**EXERCISE OBJECTIVE:** Copy out the line containing "intro s ps input done" and each line after it, through the last one in the material, exactly as written.

**MATERIAL PROVIDED:**
/-- Settles O47: the checks pass, and the windows of lane j lie inside the 64·η bytes. -/
theorem binomialSamplersComplete : Obligations.BinomialSamplersComplete := by
  intro s rd ra eta n heta completesWith
  refine ⟨fun hfit => ⟨_, exec_of_operands_right heta (lengthsMatch_of_nil rfl) hfit rfl, fun j hj => ?cbd⟩,
    fun hfit => ⟨_, exec_of_operands_right heta (lengthsMatch_of_nil rfl) hfit rfl, fun j hj => ?prfcbd⟩⟩
  case cbd =>
    have hwindow : 2 * j * eta.val + eta.val + eta.val ≤ 8 * (64 * eta.val) := by nlinarith [eta.val.zero_le]
    refine (cbdValue_getElem eta.isLt _ hj).trans ?_
    rw [State.load, popcount_readBytes _ (by omega), popcount_readBytes _ (by omega)]
  case prfcbd =>
    refine (cbdValue_getElem eta.isLt _ hj).trans ?_
    rw [popcount_eq_sum, popcount_eq_sum]
    rfl

/-! ## The codec -/

theorem legalWidth_iff {hi : Nat} {d : Fin 16} : legalWidth hi d = true ↔ 1 ≤ d.val ∧ d.val ≤ hi := by
  simp [legalWidth]

/-- The numbers of a width of at most 11 bits are fewer than q. -/
theorem two_pow_lt_q {d : Nat} (hd : d ≤ 11) : 2 ^ d < 3329 :=
  Nat.lt_of_le_of_lt (Nat.pow_le_pow_right (by decide) hd) (by decide)

/-- Settles O48: the constraint on the width passes, and neither formula reaches q. -/
theorem compressionCommandsComplete : Obligations.CompressionCommandsComplete := by
  intro s rd ra d hlegal completesWith
  obtain ⟨hpos, hle⟩ := legalWidth_iff.mp hlegal
  have hq := two_pow_lt_q hle
  have hfit {i : Instr} (hin : inputOperands i s = []) (hout : outputOperands i s = []) : OperandsFit i s := by
    simp [OperandsFit, hin, hout]
  refine ⟨⟨_, exec_of_operands_right hlegal (lengthsMatch_of_nil rfl) (hfit rfl rfl) rfl, fun j hj => ?compress⟩,
    ⟨_, exec_of_operands_right hlegal (lengthsMatch_of_nil rfl) (hfit rfl rfl) rfl, fun j hj => ?decompress⟩⟩
  case compress =>
    have hlt : compressNat d.val (s.p[ra])[j].val < 3329 := Nat.lt_trans (Nat.mod_lt _ (by positivity)) hq
    rw [compressValue, RingElt.getElem_ofLanes, RingElt.lane_eq_getElem _ hj]
    exact Nat.mod_eq_of_lt hlt
  case decompress =>
    have hlt := decompressNat_lt hpos hq (Nat.mod_lt (s.p[ra])[j].val (show 0 < 2 ^ d.val by positivity))
    rw [decompressValue, RingElt.getElem_ofLanes, RingElt.lane_eq_getElem _ hj]
    exact Nat.mod_eq_of_lt hlt

/-- A bit below the width is a bit of the number itself. -/
theorem mod_two_pow_div_mod_two (x : Nat) {j d : Nat} (h : j < d) : x % 2 ^ d / 2 ^ j % 2 = x / 2 ^ j % 2 := by
  have hsub : d = j + (d - j) := by omega
  rw [hsub, Nat.pow_add, Nat.mod_mul_right_div_self, Nat.mod_mod_of_dvd]
  exact dvd_pow_self 2 (by omega)

/-- Settles O49: the stored bytes are the encoding, whose bits are those of the lanes. -/
theorem encodeStoresThePackedLanes : Obligations.EncodeStoresThePackedLanes := by
  intro s rd ra d hlegal hwf hfit
  obtain ⟨hpos, -⟩ := legalWidth_iff.mp hlegal
  have hlen := byteEncode_length d.val s.p[ra]
  have hinside : (s.x[rd]).toNat + 32 * d.val ≤ bmemSize := hfit (s.x[rd], 32 * d.val) (by simp [inputOperands, outputOperands])
  refine ⟨_, exec_of_operands_right hlegal (lengthsMatch_of_nil rfl) hfit rfl, Memory.writeBytes_wf hwf _ _,
    fun t u ht hu => ?inside, fun a ha => Memory.read_writeBytes_outside _ _ (hlen ▸ ha)⟩
  case inside =>
    rw [State.store_bmem, Memory.read_writeBytes_inside hwf _ (hlen ▸ hinside) t (hlen ▸ ht), byteEncode_getElem,
      byteOfBits_bit (encodeBit_lt _ _) t hu, encodeBit, mod_two_pow_div_mod_two _ (Nat.mod_lt _ hpos)]

/-- Settles O50: the loaded bytes hold the fields, and a field of fewer than 12 bits is canonical. -/
theorem decodeLoadsThePackedFields : Obligations.DecodeLoadsThePackedFields := by
  intro s rd ra rb d hlegal hlen hfit
  refine ⟨_, exec_of_operands_right hlegal hlen hfit rfl, fun i hi => ?_⟩
  intro field
  have hfield : bitField (s.load s.x[ra] (32 * d.val)) (i * d.val) d.val = field := by
    rw [bitField_eq_sum]
    refine congrArg List.sum (List.map_congr_left fun j hj => ?_)
    have hj := List.mem_range.mp hj
    rw [State.load, bitOf_readBytes _ (Nat.div_lt_of_lt_mul (by nlinarith))]
  have hlane : ((byteDecode d.val (s.load s.x[ra] (32 * d.val)))[i]).val = field % 3329 := by
    rw [← RingElt.lane_eq_getElem _ hi, lane_byteDecode _ _ hi, hfield]
  exact ⟨hlane, fun hd => hlane.trans (Nat.mod_eq_of_lt (hfield ▸ bitField_lt_q hd _ _))⟩

/-! ## K-PKE and ML-KEM -/

/-- Settles O53: lengths and addresses are the only checks of the three commands. -/
theorem kpkeCommandsComplete : Obligations.KpkeCommandsComplete := by
  intro s ps input done
  refine ⟨fun hlen hfit => ?_, fun hlen hfit => ?_, fun hlen hfit => ?_⟩ <;> rw [exec_of_operands_right rfl hlen hfit rfl]
  · exact congrArg Host.Outcome.next (s.completeIfDefined_map _ _)
  · exact congrArg Host.Outcome.next (s.completeIfDefined_map _ _)
  · rfl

**ANSWER BOX:**
  intro s ps input done
  refine ⟨fun hlen hfit => ?_, fun hlen hfit => ?_, fun hlen hfit => ?_⟩ <;> rw [exec_of_operands_right rfl hlen hfit rfl]
  · exact congrArg Host.Outcome.next (s.completeIfDefined_map _ _)
  · exact congrArg Host.Outcome.next (s.completeIfDefined_map _ _)
  · rfl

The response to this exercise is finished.